Automation & interoperability fuelling performance

As the air cargo industry accelerates toward a digitally connected future, Kale is positioning itself at the forefront of tranformation, says Suneet Gupta, Senior Vice President & Head, Business Development, Cargo Community & Enterprise Systems, Kale Logistics Solutions.

What tech do you see as game changers for the air cargo sector?

The biggest leap for 2026 will come not from any single technology but from the convergence of AI, automation, and interoperability. AI is becoming more active, taking on planning, forecasting, and exception-management tasks autonomously.

Automation is scaling from isolated workflows to end-to-end cargo processing, driven by robotics and automated documentation.

But interoperability is the definitive game changer. Industry-wide standards, such as ONE Record, digital customs interfaces, and community systems will allow data to move across stakeholders. In 2026, the breakthrough will be self-correcting air cargo networks where AI-driven systems talk to each other across the supply chain. This shift will unlock speed, precision, and resilience at a scale the industry has not seen before.

How are you preparing the workforce for the digital and automated future of the industry?

Our workforce is skilled with all the new age technologies. We recently had a very successful industry-wide AI upskilling drive. We have already foreseen the need for technology upgrades and empowered our workforce to upskill.

Clients demand to stay updated with trends and instantly migrate data too. This year, we have successfully performed migration in multiple locations and are moving towards a digital future.

Where do you see the air cargo technologies sector in the next decade?

A decade from now, the industry will move towards fully connected, data-driven ecosystems. AI will shift from predictive to autonomous decision-making, optimising capacity, routing, and compliance in real time. Digital twins will become standard for managing terminals and fleets, while interoperability frameworks such as ONE Record will eliminate data silos across the supply chain.
From smart warehouses to AI-assisted documentation, automation will reduce manual touchpoints and errors. Emerging technologies such as IoT, drones, and computer vision will enhance visibility and safety.

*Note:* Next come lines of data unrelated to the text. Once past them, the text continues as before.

@[simp] theorem State.stopReading_frame (s : State) (t n : Nat) :
    (s.stopReading t n).pending = s.pending ∧
    (s.stopReading t n).run = s.run ∧
    (s.stopReading t n).drawn = s.drawn ∧
    (s.stopReading t n).link = s.link ∧
    (s.stopReading t n).records = s.records ∧
    (s.stopReading t n).planner = s.planner ∧
    (s.stopReading t n).store.images = s.store.images ∧
    (s.stopReading t n).store.recency = s.store.recency ∧
    (s.stopReading t n).store.fetches = s.store.fetches ∧
    (s.stopReading t n).store.lastFetch = s.store.lastFetch ∧
    (s.stopReading t n).store.banks.length = s.store.banks.length ∧
    (s.stopReading t n).store.flash = s.store.flash ∧
    (s.stopReading t n).rack.length = s.rack.length ∧
    (s.stopReading t n).mail = s.mail ∧
    (s.stopReading t n).returns = s.returns ∧
    (s.stopReading t n).calendar = s.calendar := by
  refine ⟨?_, ?_, ?_, ?_, ?_, ?_, ?_, ?_, ?_, ?_, ?_, ?_, ?_, ?_, ?_, ?_⟩ <;>
  (simp only [State.stopReading]; (repeat' split) <;> simp)

@[simp] theorem State.imageMismatch_frame (s : State) (t id : Nat) :
    (s.imageMismatch t id).pending = s.pending ∧
    (s.imageMismatch t id).run = s.run ∧
    (s.imageMismatch t id).drawn = s.drawn ∧
    (s.imageMismatch t id).link.queue = s.link.queue ∧
    (s.imageMismatch t id).link.pipe = s.link.pipe ∧
    (s.imageMismatch t id).link.frame = s.link.frame ∧
    (s.imageMismatch t id).link.incoming = s.link.incoming ∧
    (s.imageMismatch t id).link.settings = s.link.settings ∧
    (s.imageMismatch t id).link.backup = s.link.backup ∧
    (s.imageMismatch t id).link.patronCtx = s.link.patronCtx ∧
    (s.imageMismatch t id).link.titleCtx = s.link.titleCtx ∧
    (s.imageMismatch t id).records.loans = s.records.loans ∧
    (s.imageMismatch t id).records.lost = s.records.lost ∧
    (s.imageMismatch t id).planner.lastPlan = s.planner.lastPlan ∧
    (s.imageMismatch t id).planner.pass = s.planner.pass ∧
    (s.imageMismatch t id).planner.rerun = s.planner.rerun ∧
    (s.imageMismatch t id).store.recency = s.store.recency ∧
    (s.imageMismatch t id).store.lastFetch = s.store.lastFetch ∧
    (s.imageMismatch t id).store.banks.length = s.store.banks.length ∧
    (s.imageMismatch t id).store.flash = s.store.flash ∧
    (s.imageMismatch t id).rack.length = s.rack.length ∧
    (s.imageMismatch t id).mail = s.mail ∧
    (s.imageMismatch t id).returns = s.returns ∧
    (s.imageMismatch t id).calendar = s.calendar := by
  refine ⟨?_, ?_, ?_, ?_, ?_, ?_, ?_, ?_, ?_, ?_, ?_, ?_, ?_, ?_, ?_, ?_, ?_, ?_, ?_, ?_, ?_, ?_, ?_, ?_⟩ <;>
  (simp only [State.imageMismatch]; (repeat' split) <;> simp)

@[simp] theorem State.failPlans_frame (s : State) (plans : List Nat) :
    (s.failPlans plans).pending = s.pending ∧
    (s.failPlans plans).run = s.run ∧
    (s.failPlans plans).drawn = s.drawn ∧
    (s.failPlans plans).link.queue = s.link.queue ∧
    (s.failPlans plans).link.pipe = s.link.pipe ∧
    (s.failPlans plans).link.frame = s.link.frame ∧
    (s.failPlans plans).link.incoming = s.link.incoming ∧
    (s.failPlans plans).link.settings = s.link.settings ∧
    (s.failPlans plans).link.backup = s.link.backup ∧
    (s.failPlans plans).link.patronCtx = s.link.patronCtx ∧
    (s.failPlans plans).link.titleCtx = s.link.titleCtx ∧
    (s.failPlans plans).records.titles = s.records.titles ∧
    (s.failPlans plans).records.loans = s.records.loans ∧
    (s.failPlans plans).records.lost = s.records.lost ∧
    (s.failPlans plans).planner.lastPlan = s.planner.lastPlan ∧
    (s.failPlans plans).planner.pass = s.planner.pass ∧
    (s.failPlans plans).planner.rerun = s.planner.rerun ∧
    (s.failPlans plans).store.recency = s.store.recency ∧
    (s.failPlans plans).store.fetches = s.store.fetches ∧
    (s.failPlans plans).store.lastFetch = s.store.lastFetch ∧
    (s.failPlans plans).store.banks.length = s.store.banks.length ∧
    (s.failPlans plans).store.flash = s.store.flash ∧
    (s.failPlans plans).rack.length = s.rack.length ∧
    (s.failPlans plans).mail.lastItem = s.mail.lastItem ∧
    (s.failPlans plans).mail.openBatch = s.mail.openBatch ∧
    (s.failPlans plans).mail.lastBatch = s.mail.lastBatch ∧
    (s.failPlans plans).mail.manifests = s.mail.manifests ∧
    (s.failPlans plans).mail.alarms = s.mail.alarms ∧
    (s.failPlans plans).mail.heldClose = s.mail.heldClose ∧
    (s.failPlans plans).mail.waitingClose = s.mail.waitingClose ∧
    (s.failPlans plans).returns = s.returns ∧
    (s.failPlans plans).calendar = s.calendar := by
  refine ⟨?_, ?_, ?_, ?_, ?_, ?_, ?_, ?_, ?_, ?_, ?_, ?_, ?_, ?_, ?_, ?_, ?_, ?_, ?_, ?_, ?_, ?_, ?_, ?_, ?_, ?_, ?_, ?_, ?_, ?_, ?_, ?_⟩ <;>
  (simp only [State.failPlans]; (repeat' split) <;> simp)

@[simp] theorem State.imageBad_frame (s : State) (t id failures : Nat) :
    (s.imageBad t id failures).pending = s.pending ∧
    (s.imageBad t id failures).run = s.run ∧
    (s.imageBad t id failures).drawn = s.drawn ∧
    (s.imageBad t id failures).link.queue = s.link.queue ∧
    (s.imageBad t id failures).link.pipe = s.link.pipe ∧
    (s.imageBad t id failures).link.frame = s.link.frame ∧
    (s.imageBad t id failures).link.incoming = s.link.incoming ∧
    (s.imageBad t id failures).link.settings = s.link.settings ∧
    (s.imageBad t id failures).link.backup = s.link.backup ∧
    (s.imageBad t id failures).link.patronCtx = s.link.patronCtx ∧
    (s.imageBad t id failures).link.titleCtx = s.link.titleCtx ∧
    (s.imageBad t id failures).records.loans = s.records.loans ∧
    (s.imageBad t id failures).records.lost = s.records.lost ∧
    (s.imageBad t id failures).planner.lastPlan = s.planner.lastPlan ∧
    (s.imageBad t id failures).planner.pass = s.planner.pass ∧
    (s.imageBad t id failures).planner.rerun = s.planner.rerun ∧
    (s.imageBad t id failures).store.lastFetch = s.store.lastFetch ∧
    (s.imageBad t id failures).store.banks.length = s.store.banks.length ∧
    (s.imageBad t id failures).store.flash = s.store.flash ∧
    (s.imageBad t id failures).rack.length = s.rack.length ∧
    (s.imageBad t id failures).mail.lastItem = s.mail.lastItem ∧
    (s.imageBad t id failures).mail.openBatch = s.mail.openBatch ∧
    (s.imageBad t id failures).mail.lastBatch = s.mail.lastBatch ∧
    (s.imageBad t id failures).mail.manifests = s.mail.manifests ∧
    (s.imageBad t id failures).mail.alarms = s.mail.alarms ∧
    (s.imageBad t id failures).mail.heldClose = s.mail.heldClose ∧
    (s.imageBad t id failures).mail.waitingClose = s.mail.waitingClose ∧
    (s.imageBad t id failures).returns = s.returns ∧
    (s.imageBad t id failures).calendar = s.calendar := by
  simp [State.imageBad]
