/-- Settles O54: a dispatch, and then the end of the close where no selected item is left. -/
theorem itemsDispatched : Obligations.ItemsDispatched := by
  unfold Obligations.ItemsDispatched
  intro ended
  have closes (u : State) (c : Close) : u.closeEnd c = ended u c.anySet u.mail.openBatch := by
    rw [State.closeEnd_eq, State.takeWaiting_eq]
    obtain ⟨waiting, calendar⟩ := u.closed_frame c.anySet u.mail.openBatch
    simp only [State.rolling, State.today, State.now, waiting, calendar]
    rfl
  refine ⟨fun s c m k rest x r hr hq hsh ho hn hc hsel hx hp hk1 hk2 hk hlow => ?_, fun s c hr hq hc hsel => ?_,
    fun h cat => ⟨historyAdd_of_mem, fun hc => (historyAdd_of_not_mem hc).1, fun hc => (historyAdd_of_not_mem hc).2⟩,
    fun s isSet day => ⟨fun h => if_pos h, fun h => ?_⟩⟩
  · intro left number batch served mail goesOn
    have hxm : x.number = m := by simpa using List.find?_some hx
    have item : s.nextDispatch = some (c, some x) := by simp only [State.nextDispatch, hc, hsel, hx]
    have free : s.records.loans.free Config.loanMax = some k :=
      Table.free_eq ho.2.2.1 (fun e he => (hn.2.2.1 e he).1) hk1 hk2 hk hlow
    have chosen : s.mail.close.map (fun c => { c with selection := c.selection.filter (· ≠ x.number) }) =
        some { c with selection := rest.filter (fun j => decide (j ≠ m)) } := by
      simp [hc, hsel, hxm]
    have stays (u : State) (anySet : Bool)
        (hclose : u.mail.close = some { c with selection := rest.filter (fun j => decide (j ≠ m)), anySet := anySet })
        (h : ∃ m' ∈ rest, m' ≠ m) : u.afterDispatch = u := by
      obtain ⟨m', hm', hne⟩ := h
      have there : rest.filter (fun j => decide (j ≠ m)) ≠ [] :=
        List.ne_nil_of_mem (List.mem_filter.2 ⟨hm', decide_eq_true hne⟩)
      simp only [State.afterDispatch, hclose, List.isEmpty_iff, there, if_false]
    have keeps (u : State) (anySet : Bool) (orders : List OrderEntry) (history : List Nat)
        (hclose : u.mail.close = some { c with selection := rest.filter (fun j => decide (j ≠ m)), anySet := anySet })
        (hu : u.patron x.patron = some (served orders history)) : ∃ q, u.afterDispatch.patron x.patron = some q ∧
          q.history = history ∧ q.lastService = some c.date ∧ q.cartCount = r.cartCount ∧ left q orders := by
      have unlow : (if r.deferral = .fillLow then Deferral.none else r.deferral) ≠ .fillLow := by
        split
        · exact nofun
        · next h => exact h
      have low := State.notLow_afterDispatch (u := u) (j := x.patron) (by
        rw [State.notLow, hu]
        exact fun h => unlow (Option.some.inj h))
      have kept := u.kept_afterDispatch x.patron
      rw [hu, Option.map_some] at kept
      obtain ⟨q, hq, he⟩ := Option.map_eq_some_iff.1 kept
      rw [State.notLow, hq] at low
      have qlow : q.deferral ≠ .fillLow := fun h => low (congrArg some h)
      simp only [Patron.kept, Prod.mk.injEq] at he
      obtain ⟨titles, hist, service, carts, deferral⟩ := he
      refine ⟨q, hq, hist, service, carts, titles, fun h => ?_, ?_⟩
      · rw [stays u anySet hclose h, hu] at hq
        rw [← Option.some.inj hq]
      · rw [Deferral.unlow, if_neg qlow, Deferral.unlow, if_neg (by exact unlow)] at deferral
        exact deferral
    have goes (i : Instr) (u : State) (anySet : Bool) (b : Manifest)
        (hstep : exec i s = .next u.afterDispatch.takeTrigger) (hb : u.mail.openBatch = some b)
        (hclose : u.mail.close = some { c with selection := rest.filter (fun j => decide (j ≠ m)), anySet := anySet }) :
        goesOn i u anySet b := by
      refine ⟨fun ⟨m', hm', hne⟩ => ?_, fun h => ?_⟩
      · rw [hstep, stays u anySet hclose ⟨m', hm', hne⟩]
      · have none : rest.filter (fun j => decide (j ≠ m)) = [] :=
          List.filter_eq_nil_iff.2 fun j hj => by simp [h j hj]
        have closed : u.afterDispatch = ended u anySet (some b) := by
          rw [none] at hclose
          simp only [State.afterDispatch, hclose, List.isEmpty_nil, if_true, closes, hb]
        rw [hstep, closed]
    refine ⟨fun plan serial p hkind hplan => ?_, fun title copy ti hkind hti hform hc1 hc15 => ?_⟩
    · intro cats loan entry
      have catsOf : s.planCatalogues plan = cats := by simp only [State.planCatalogues, hplan]; rfl
      obtain ⟨rack, hlen, hslots, hdisp⟩ := State.dispatchCartridge_eq (c := c) hp hsh.1 plan serial k
      have step : exec .dispatchCartridgeItem s =
          .next (s.dispatchCartridge c x plan serial k).afterDispatch.takeTrigger := by
        rw [exec_dispatchCartridgeItem hr, State.stepCartridge, item]
        simp only [hkind, free]
      rw [chosen, catsOf, hxm] at hdisp
      rw [hdisp] at step
      have goesRack := goes _ _ c.anySet (batch entry) step rfl rfl
      refine ⟨?_, rack, hlen, fun n hn => ?_, goesRack⟩
      · generalize hU : State.setMail _ (s.mailWithout c m _ _) = U at step
        have patron : U.patron x.patron = some (served (r.orders.filter (fun e => decide (e.state ≠ .planned plan)))
            (cats.foldl historyAdd r.history)) := by
          rw [← hU]
          exact Table.look_put _ _ _
        have rackU : U.rack = rack := by rw [← hU]; rfl
        obtain ⟨q, hq, history, service, carts, left'⟩ := keeps U c.anySet _ _ (by rw [← hU]; rfl) patron
        have open' : U.mail.openBatch = some (batch entry) := by rw [← hU]; rfl
        refine ⟨_, q, batch entry, step, ?_, ?_, ?_, history, service, carts, left', ?_, s.mem_batchWith c entry,
          fun n hn hdone hitem => ?_⟩
        · simp only [State.loan, State.takeTrigger_frame, State.afterDispatch_frame]
          rw [← hU]
          exact Table.look_put _ _ _
        · simp only [State.plan, State.takeTrigger_frame, State.afterDispatch_frame]
          rw [← hU]
          exact Table.look_del _ plan ho.2.2.2.1
        · simp only [State.patron, State.takeTrigger_frame]
          exact hq
        · simp only [State.takeTrigger_frame]
          exact State.batch_afterDispatch open'
        · have slot : U.afterDispatch.takeTrigger.slot n = (s.slot n).recordDispatch m := by
            simp only [State.slot, State.takeTrigger_frame, State.afterDispatch_frame, rackU]
            exact hxm ▸ hslots n hn
          rw [slot, Slot.recordDispatch, if_pos ⟨hdone, hitem⟩]
          exact ⟨rfl, rfl⟩
      · obtain ⟨h1, h8⟩ := mem_slotNumbers.1 hn
        have inside : n - 1 < rack.length := by omega
        have slot : rack.getD (n - 1) Slot.bare = (s.slot n).recordDispatch m := hxm ▸ hslots n hn
        rw [List.getD_eq_getElem?_getD, List.getElem?_eq_getElem inside, Option.getD_some] at slot
        rw [List.getElem?_eq_getElem inside, slot]
        rfl
    · intro loan entry
      have hdisp := State.dispatchSet_eq (c := c) hp title copy k hti
      have step : exec .dispatchSetItem s = .next (s.dispatchSet c x title copy k).afterDispatch.takeTrigger := by
        rw [exec_dispatchSetItem hr, State.stepSet, item]
        simp only [hkind, free]
      have quiet : (s.planner.due || decide (r.deferral = .fillLow)) = decide (r.deferral = .fillLow) := by
        rw [show s.planner.due = false from hq, Bool.false_or]
      rw [chosen, hxm, quiet] at hdisp
      rw [hdisp] at step
      have goesOn' := goes _ _ true (batch entry) step rfl rfl
      refine ⟨?_, goesOn'⟩
      generalize hU : State.setMail _ (s.mailWithout c m _ _) = U at step
      have patron : U.patron x.patron = some (served
          (r.orders.filter (fun e => decide (e.state ≠ .allocated m copy))) (historyAdd r.history ti.catalogue)) := by
        rw [← hU]
        exact Table.look_put _ _ _
      obtain ⟨q, hq, history, service, carts, left'⟩ := keeps U true _ _ (by rw [← hU]; rfl) patron
      have open' : U.mail.openBatch = some (batch entry) := by rw [← hU]; rfl
      have places : copy - 1 < ti.copies.length := by
        have fifteen : ti.copies.length = 15 := hsh.2.2.2.2 _ (Table.mem_of_look hti) hform
        omega
      have moved : ∃ w, U.title title = some w ∧ w.copies[copy - 1]? = some (.loan k) := by
        refine ⟨{ ti with copies := ti.copies.set (copy - 1) (.loan k) }, ?_, by simp [places]⟩
        rw [← hU]
        exact Table.look_put _ _ _
      obtain ⟨u, hu, hcopy⟩ := State.copies_afterDispatch (y := .loan k) nofun moved
      refine ⟨_, q, batch entry, u, step, ?_, ?_, hcopy, ?_, history, service, left', ?_, s.mem_batchWith c entry⟩
      · simp only [State.loan, State.takeTrigger_frame, State.afterDispatch_frame]
        rw [← hU]
        exact Table.look_put _ _ _
      · simp only [State.title, State.takeTrigger_frame]
        exact hu
      · simp only [State.patron, State.takeTrigger_frame]
        exact hq
      · simp only [State.takeTrigger_frame]
        exact State.batch_afterDispatch open'
  · have next : s.nextDispatch = some (c, none) := by simp only [State.nextDispatch, hc, hsel]
    rw [exec_dispatchCartridgeItem hr, exec_dispatchSetItem hr, State.stepCartridge, State.stepSet, next, ← closes]
    exact ⟨rfl, rfl⟩
  · have due : s.dueDate isSet day = stepDue s.calendar.closed (day + if isSet then s.link.settings.setDays
        else s.link.settings.cartDays) 14 := if_neg (Nat.not_lt.2 h)
    rw [due]
    exact stepDue_eq s.calendar.closed 14 _ h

In a nutshell, the industry will evolve into a self-orchestrating, transparent, and resilient network.

How are smaller airports and regional hubs benefitting from your solutions compared to major global airports?

Smaller airports and regional hubs benefit by gaining access to enterprise grade digital capabilities without the complexity or cost burden faced by major hubs. Kale’s cloud native platforms allow them to adopt digital workflows, community systems, slot management, and e-documentation without heavy IT investment.

This gives them real-time visibility, faster truck and cargo processing, and better coordination with airlines and forwarders. For many regional hubs, these tools help expand capacity, attract new volumes, and improve service reliability. Kale helps smaller airports leapfrog legacy constraints and operate with the efficiency and transparency of much larger global terminals.